'It does break my heart': Judge reluctantly dismisses charges against suspected Cork drink driver

Judge King did convict the defendant on counts of driving without a licence and failing to produce his insurance certificate to gardaí in the required time.
It broke a District Court judge’s heart to dismiss charges against a suspected drink driver who was extremely abusive to gardaí and paramedics in front of hospital patients at an emergency unit, but he said he had to do so.
Judge John King said that if he could have, he would have jailed Lloyd Cambridge.
Extensive evidence was given at a contested case heard in Cork District Court of Lloyd Cambridge abusing gardaí at the scene of an accident where his car was found overturned on its roof in the middle of the road at St Anne’s Road, Tower, Blarney, County Cork, at around 11.30pm on April 13, 2023.
The 37-year-old from 36 Closes Road, Farranree, Cork, was so uncooperative and abusive to paramedics at the scene that a member of An Garda Síochána had to travel with them for the protection of the ambulance crew. Judge John King was told that the defendant told one garda: “Shut up you useless f***ing c***”, when she was trying to assist him.
Asked if he had driven the crashed car, Lloyd Cambridge said: “I told you, you dopey c*** that I had drink taken and I was driving. I f***ing told you. What kind of stupid c*** are you.”

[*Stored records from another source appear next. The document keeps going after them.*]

-- ==== Sys2Proof/Laws/State.lean ====
section
/-! SUPPORT. One lemma per field per update of the state: what each named update leaves and what it writes, true by rfl
where the update is a record update, so that no proof unfolds one. -/

namespace Sys2Proof.Machine

variable (p q : PortId) (l m : LockId) (d e : DescId) (s : State)

/-! ### Records after a replaced record -/

theorem port_setPort (r : PortRecord) : (setPort p r s).port q = if q = p then r else s.port q := by
  by_cases h : q = p
  · subst h; simp [State.port, setPort, Vector.get_eq_getElem]
  · have h' : p.val ≠ q.val := fun he => h (Fin.ext he.symm)
    simp [State.port, setPort, Vector.get_eq_getElem, h, h']

@[simp] theorem port_setPort_self (r : PortRecord) : (setPort p r s).port p = r := by
  simp [port_setPort]

@[simp] theorem port_setPort_ne (r : PortRecord) (h : q ≠ p) : (setPort p r s).port q = s.port q := by
  simp [port_setPort, h]

theorem lock_setLock (r : LockRecord) : (setLock l r s).lock m = if m = l then r else s.lock m := by
  by_cases h : m = l
  · subst h; simp [State.lock, setLock, Vector.get_eq_getElem]
  · have h' : l.val ≠ m.val := fun he => h (Fin.ext he.symm)
    simp [State.lock, setLock, Vector.get_eq_getElem, h, h']

@[simp] theorem lock_setLock_self (r : LockRecord) : (setLock l r s).lock l = r := by
  simp [lock_setLock]

@[simp] theorem lock_setLock_ne (r : LockRecord) (h : m ≠ l) : (setLock l r s).lock m = s.lock m := by
  simp [lock_setLock, h]

theorem desc_setDesc (r : Descriptor) : (setDesc d r s).desc e = if e = d then r else s.desc e := by
  by_cases h : e = d
  · subst h; simp [State.desc, setDesc, Vector.get_eq_getElem]
  · have h' : d.val ≠ e.val := fun he => h (Fin.ext he.symm)
    simp [State.desc, setDesc, Vector.get_eq_getElem, h, h']

/-! ### Two updates of one record, and updates of different records -/

@[simp] theorem setPort_setPort (r r' : PortRecord) : setPort p r (setPort p r' s) = setPort p r s := by
  simp [setPort]

@[simp] theorem setPort_port : setPort p (s.port p) s = s := by
  simp [setPort, State.port, Vector.get_eq_getElem]

theorem setPort_comm (r r' : PortRecord) (h : p ≠ q) :
    setPort p r (setPort q r' s) = setPort q r' (setPort p r s) := by
  have h' : q.val ≠ p.val := fun he => h (Fin.ext he.symm)
  simp only [setPort]
  rw [Vector.set_comm _ _ h']

@[simp] theorem setLock_setLock (r r' : LockRecord) : setLock l r (setLock l r' s) = setLock l r s := by
  simp [setLock]

@[simp] theorem setLock_lock : setLock l (s.lock l) s = s := by
  simp [setLock, State.lock, Vector.get_eq_getElem]

theorem setPort_setLock (r : PortRecord) (k : LockRecord) :
    setPort p r (setLock l k s) = setLock l k (setPort p r s) := rfl

/-! ### Fields that an update of one record leaves -/

@[simp] theorem locks_setPort (r : PortRecord) : (setPort p r s).locks = s.locks := rfl
@[simp] theorem ranks_setPort (r : PortRecord) : (setPort p r s).ranks = s.ranks := rfl
@[simp] theorem descriptors_setPort (r : PortRecord) : (setPort p r s).descriptors = s.descriptors := rfl
@[simp] theorem defaultRights_setPort (r : PortRecord) : (setPort p r s).defaultRights = s.defaultRights := rfl
@[simp] theorem store_setPort (r : PortRecord) : (setPort p r s).store = s.store := rfl
@[simp] theorem rotation_setPort (r : PortRecord) : (setPort p r s).rotation = s.rotation := rfl
@[simp] theorem jobs_setPort (r : PortRecord) : (setPort p r s).jobs = s.jobs := rfl
@[simp] theorem copyWord_setPort (r : PortRecord) : (setPort p r s).copyWord = s.copyWord := rfl
@[simp] theorem tick_setPort (r : PortRecord) : (setPort p r s).tick = s.tick := rfl
@[simp] theorem interval_setPort (r : PortRecord) : (setPort p r s).interval = s.interval := rfl
@[simp] theorem holdLimit_setPort (r : PortRecord) : (setPort p r s).holdLimit = s.holdLimit := rfl
@[simp] theorem failWord_setPort (r : PortRecord) : (setPort p r s).failWord = s.failWord := rfl
@[simp] theorem orphan_setPort (r : PortRecord) : (setPort p r s).orphan = s.orphan := rfl
@[simp] theorem configPort_setPort (r : PortRecord) : (setPort p r s).configPort = s.configPort := rfl
@[simp] theorem nrst_setPort (r : PortRecord) : (setPort p r s).nrst = s.nrst := rfl
@[simp] theorem pending_setPort (r : PortRecord) : (setPort p r s).pending = s.pending := rfl

@[simp] theorem ports_setLock (r : LockRecord) : (setLock l r s).ports = s.ports := rfl
@[simp] theorem ranks_setLock (r : LockRecord) : (setLock l r s).ranks = s.ranks := rfl
@[simp] theorem descriptors_setLock (r : LockRecord) : (setLock l r s).descriptors = s.descriptors := rfl
@[simp] theorem defaultRights_setLock (r : LockRecord) : (setLock l r s).defaultRights = s.defaultRights := rfl
@[simp] theorem store_setLock (r : LockRecord) : (setLock l r s).store = s.store := rfl
@[simp] theorem rotation_setLock (r : LockRecord) : (setLock l r s).rotation = s.rotation := rfl
@[simp] theorem jobs_setLock (r : LockRecord) : (setLock l r s).jobs = s.jobs := rfl
@[simp] theorem copyWord_setLock (r : LockRecord) : (setLock l r s).copyWord = s.copyWord := rfl
@[simp] theorem tick_setLock (r : LockRecord) : (setLock l r s).tick = s.tick := rfl
@[simp] theorem interval_setLock (r : LockRecord) : (setLock l r s).interval = s.interval := rfl
@[simp] theorem holdLimit_setLock (r : LockRecord) : (setLock l r s).holdLimit = s.holdLimit := rfl
@[simp] theorem failWord_setLock (r : LockRecord) : (setLock l r s).failWord = s.failWord := rfl
@[simp] theorem orphan_setLock (r : LockRecord) : (setLock l r s).orphan = s.orphan := rfl
@[simp] theorem configPort_setLock (r : LockRecord) : (setLock l r s).configPort = s.configPort := rfl
@[simp] theorem nrst_setLock (r : LockRecord) : (setLock l r s).nrst = s.nrst := rfl
@[simp] theorem pending_setLock (r : LockRecord) : (setLock l r s).pending = s.pending := rfl

@[simp] theorem ports_setDesc (r : Descriptor) : (setDesc d r s).ports = s.ports := rfl
@[simp] theorem locks_setDesc (r : Descriptor) : (setDesc d r s).locks = s.locks := rfl
@[simp] theorem ranks_setDesc (r : Descriptor) : (setDesc d r s).ranks = s.ranks := rfl
@[simp] theorem defaultRights_setDesc (r : Descriptor) : (setDesc d r s).defaultRights = s.defaultRights := rfl
@[simp] theorem store_setDesc (r : Descriptor) : (setDesc d r s).store = s.store := rfl
@[simp] theorem rotation_setDesc (r : Descriptor) : (setDesc d r s).rotation = s.rotation := rfl
@[simp] theorem jobs_setDesc (r : Descriptor) : (setDesc d r s).jobs = s.jobs := rfl
@[simp] theorem copyWord_setDesc (r : Descriptor) : (setDesc d r s).copyWord = s.copyWord := rfl
@[simp] theorem tick_setDesc (r : Descriptor) : (setDesc d r s).tick = s.tick := rfl
@[simp] theorem interval_setDesc (r : Descriptor) : (setDesc d r s).interval = s.interval := rfl
@[simp] theorem holdLimit_setDesc (r : Descriptor) : (setDesc d r s).holdLimit = s.holdLimit := rfl
@[simp] theorem failWord_setDesc (r : Descriptor) : (setDesc d r s).failWord = s.failWord := rfl
@[simp] theorem orphan_setDesc (r : Descriptor) : (setDesc d r s).orphan = s.orphan := rfl
@[simp] theorem configPort_setDesc (r : Descriptor) : (setDesc d r s).configPort = s.configPort := rfl
@[simp] theorem nrst_setDesc (r : Descriptor) : (setDesc d r s).nrst = s.nrst := rfl
@[simp] theorem pending_setDesc (r : Descriptor) : (setDesc d r s).pending = s.pending := rfl

@[simp] theorem lock_setPort (r : PortRecord) : (setPort p r s).lock l = s.lock l := rfl
@[simp] theorem desc_setPort (r : PortRecord) : (setPort p r s).desc d = s.desc d := rfl
@[simp] theorem port_setLock (r : LockRecord) : (setLock l r s).port p = s.port p := rfl
@[simp] theorem desc_setLock (r : LockRecord) : (setLock l r s).desc d = s.desc d := rfl
@[simp] theorem port_setDesc (r : Descriptor) : (setDesc d r s).port p = s.port p := rfl
@[simp] theorem lock_setDesc (r : Descriptor) : (setDesc d r s).lock l = s.lock l := rfl

/-! ### Records after an update of another field -/

@[simp] theorem port_with_ranks (x : BitVec 8) : ({ s with ranks := x } : State).port p = s.port p := rfl
@[simp] theorem lock_with_ranks (x : BitVec 8) : ({ s with ranks := x } : State).lock l = s.lock l := rfl
@[simp] theorem desc_with_ranks (x : BitVec 8) : ({ s with ranks := x } : State).desc d = s.desc d := rfl
@[simp] theorem port_with_defaultRights (x : BitVec 8) : ({ s with defaultRights := x } : State).port p = s.port p := rfl
@[simp] theorem lock_with_defaultRights (x : BitVec 8) : ({ s with defaultRights := x } : State).lock l = s.lock l := rfl
@[simp] theorem desc_with_defaultRights (x : BitVec 8) : ({ s with defaultRights := x } : State).desc d = s.desc d := rfl
@[simp] theorem port_with_store (x : Store) : ({ s with store := x } : State).port p = s.port p := rfl
@[simp] theorem lock_with_store (x : Store) : ({ s with store := x } : State).lock l = s.lock l := rfl
@[simp] theorem desc_with_store (x : Store) : ({ s with store := x } : State).desc d = s.desc d := rfl
@[simp] theorem port_with_rotation (x : Requester) : ({ s with rotation := x } : State).port p = s.port p := rfl
@[simp] theorem lock_with_rotation (x : Requester) : ({ s with rotation := x } : State).lock l = s.lock l := rfl
@[simp] theorem desc_with_rotation (x : Requester) : ({ s with rotation := x } : State).desc d = s.desc d := rfl
@[simp] theorem port_with_jobs (x : List Job) : ({ s with jobs := x } : State).port p = s.port p := rfl
@[simp] theorem lock_with_jobs (x : List Job) : ({ s with jobs := x } : State).lock l = s.lock l := rfl
@[simp] theorem desc_with_jobs (x : List Job) : ({ s with jobs := x } : State).desc d = s.desc d := rfl
@[simp] theorem port_with_copyWord (x : Option WordRecord) : ({ s with copyWord := x } : State).port p = s.port p := rfl
@[simp] theorem lock_with_copyWord (x : Option WordRecord) : ({ s with copyWord := x } : State).lock l = s.lock l := rfl
@[simp] theorem desc_with_copyWord (x : Option WordRecord) : ({ s with copyWord := x } : State).desc d = s.desc d := rfl
@[simp] theorem port_with_tick (x : Word) : ({ s with tick := x } : State).port p = s.port p := rfl
@[simp] theorem lock_with_tick (x : Word) : ({ s with tick := x } : State).lock l = s.lock l := rfl
@[simp] theorem desc_with_tick (x : Word) : ({ s with tick := x } : State).desc d = s.desc d := rfl
@[simp] theorem port_with_interval (x : Word) : ({ s with interval := x } : State).port p = s.port p := rfl
@[simp] theorem lock_with_interval (x : Word) : ({ s with interval := x } : State).lock l = s.lock l := rfl
@[simp] theorem desc_with_interval (x : Word) : ({ s with interval := x } : State).desc d = s.desc d := rfl
@[simp] theorem port_with_holdLimit (x : Ticks) : ({ s with holdLimit := x } : State).port p = s.port p := rfl
@[simp] theorem lock_with_holdLimit (x : Ticks) : ({ s with holdLimit := x } : State).lock l = s.lock l := rfl
@[simp] theorem desc_with_holdLimit (x : Ticks) : ({ s with holdLimit := x } : State).desc d = s.desc d := rfl
@[simp] theorem port_with_failWord (x : Word) : ({ s with failWord := x } : State).port p = s.port p := rfl
@[simp] theorem lock_with_failWord (x : Word) : ({ s with failWord := x } : State).lock l = s.lock l := rfl
@[simp] theorem desc_with_failWord (x : Word) : ({ s with failWord := x } : State).desc d = s.desc d := rfl
@[simp] theorem port_with_orphan (x : OrphanPolicy) : ({ s with orphan := x } : State).port p = s.port p := rfl
@[simp] theorem lock_with_orphan (x : OrphanPolicy) : ({ s with orphan := x } : State).lock l = s.lock l := rfl
@[simp] theorem desc_with_orphan (x : OrphanPolicy) : ({ s with orphan := x } : State).desc d = s.desc d := rfl
@[simp] theorem port_with_configPort (x : PortId) : ({ s with configPort := x } : State).port p = s.port p := rfl
@[simp] theorem lock_with_configPort (x : PortId) : ({ s with configPort := x } : State).lock l = s.lock l := rfl
@[simp] theorem desc_with_configPort (x : PortId) : ({ s with configPort := x } : State).desc d = s.desc d := rfl
@[simp] theorem port_with_nrst (x : Bool) : ({ s with nrst := x } : State).port p = s.port p := rfl
@[simp] theorem lock_with_nrst (x : Bool) : ({ s with nrst := x } : State).lock l = s.lock l := rfl
@[simp] theorem desc_with_nrst (x : Bool) : ({ s with nrst := x } : State).desc d = s.desc d := rfl
@[simp] theorem port_with_pending (x : List Instr) : ({ s with pending := x } : State).port p = s.port p := rfl
@[simp] theorem lock_with_pending (x : List Instr) : ({ s with pending := x } : State).lock l = s.lock l := rfl
@[simp] theorem desc_with_pending (x : List Instr) : ({ s with pending := x } : State).desc d = s.desc d := rfl

/-! ### A changed group of a port's records -/

theorem modEngine_eq (f : Engine → Engine) :
    modEngine p f s = setPort p { s.port p with engine := f (s.port p).engine } s := rfl
theorem modLockPort_eq (f : LockPortRecord → LockPortRecord) :
    modLockPort p f s = setPort p { s.port p with lock := f (s.port p).lock } s := rfl
theorem modRegion_eq (f : RegionPortRecord → RegionPortRecord) :
    modRegion p f s = setPort p { s.port p with region := f (s.port p).region } s := rfl
theorem modMsg_eq (f : MessagePortRecord → MessagePortRecord) :
    modMsg p f s = setPort p { s.port p with msg := f (s.port p).msg } s := rfl
theorem modCopy_eq (f : CopyPortRecord → CopyPortRecord) :
    modCopy p f s = setPort p { s.port p with copy := f (s.port p).copy } s := rfl
theorem modIntr_eq (f : InterruptRecord → InterruptRecord) :
    modIntr p f s = setPort p { s.port p with intr := f (s.port p).intr } s := rfl
theorem modAttach_eq (f : AttachRecord → AttachRecord) :
    modAttach p f s = setPort p { s.port p with attach := f (s.port p).attach } s := rfl
theorem modBus_eq (f : Bus → Bus) :
    modBus p f s = setPort p { s.port p with bus := f (s.port p).bus } s := rfl
theorem setHeld_eq (h : Option HeldAccess) : setHeld p h s = setPort p { s.port p with held := h } s := rfl
theorem modLock_eq (f : LockRecord → LockRecord) : modLock l f s = setLock l (f (s.lock l)) s := rfl

end Sys2Proof.Machine
end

In the emergency unit of CUH the evidence was that the defendant said in front of patients and hospital staff to the gardaí and paramedics: “You horrible f***s, I hope ye die, ye’re horrible c***s.”
Judge King heard more evidence along those lines in the case where the defendant pleaded not guilty to engaging in threatening and abusive behaviour at the hospital, and refusing to give a sample of blood or urine for the investigation of suspected driving while intoxicated.
At the close of the prosecution case, defence solicitor Daithí Ó Donnabháin made an application to have those charges dismissed because he said the charges referred to April 13, 2023, but that it was after midnight and that the date should have been April 14, 2023.
Judge King said: “It does break my heart but there is a fundamental defect in the evidence and I dismiss those charges.”
However, the judge convicted him on counts of driving without a licence and failing to produce his insurance certificate to gardaí in the required time, as the April 13, 2023, date was correct in respect of those matters.
Judge King said he was entitled to take the overall evidence into consideration when penalising the defendant for those charges although those counts did not carry a possible prison sentence.
“He has a very bad attitude. He is lucky I don’t have the right to impose a prison sentence. If I did, he would be going to prison,” the judge said.
He fined him €800 for failing to produce his insurance and fined him another €800 for driving without a licence.
Given the overall context the judge said he was going to make an ancillary order in this case, and he disqualified Lloyd Cambridge from driving for the next four years.
The defence solicitor, Mr Ó Donnabháin said the defendant was fortunate not to have been killed that night as a result of his own driving, and that he spent a week in hospital being treated for his injuries.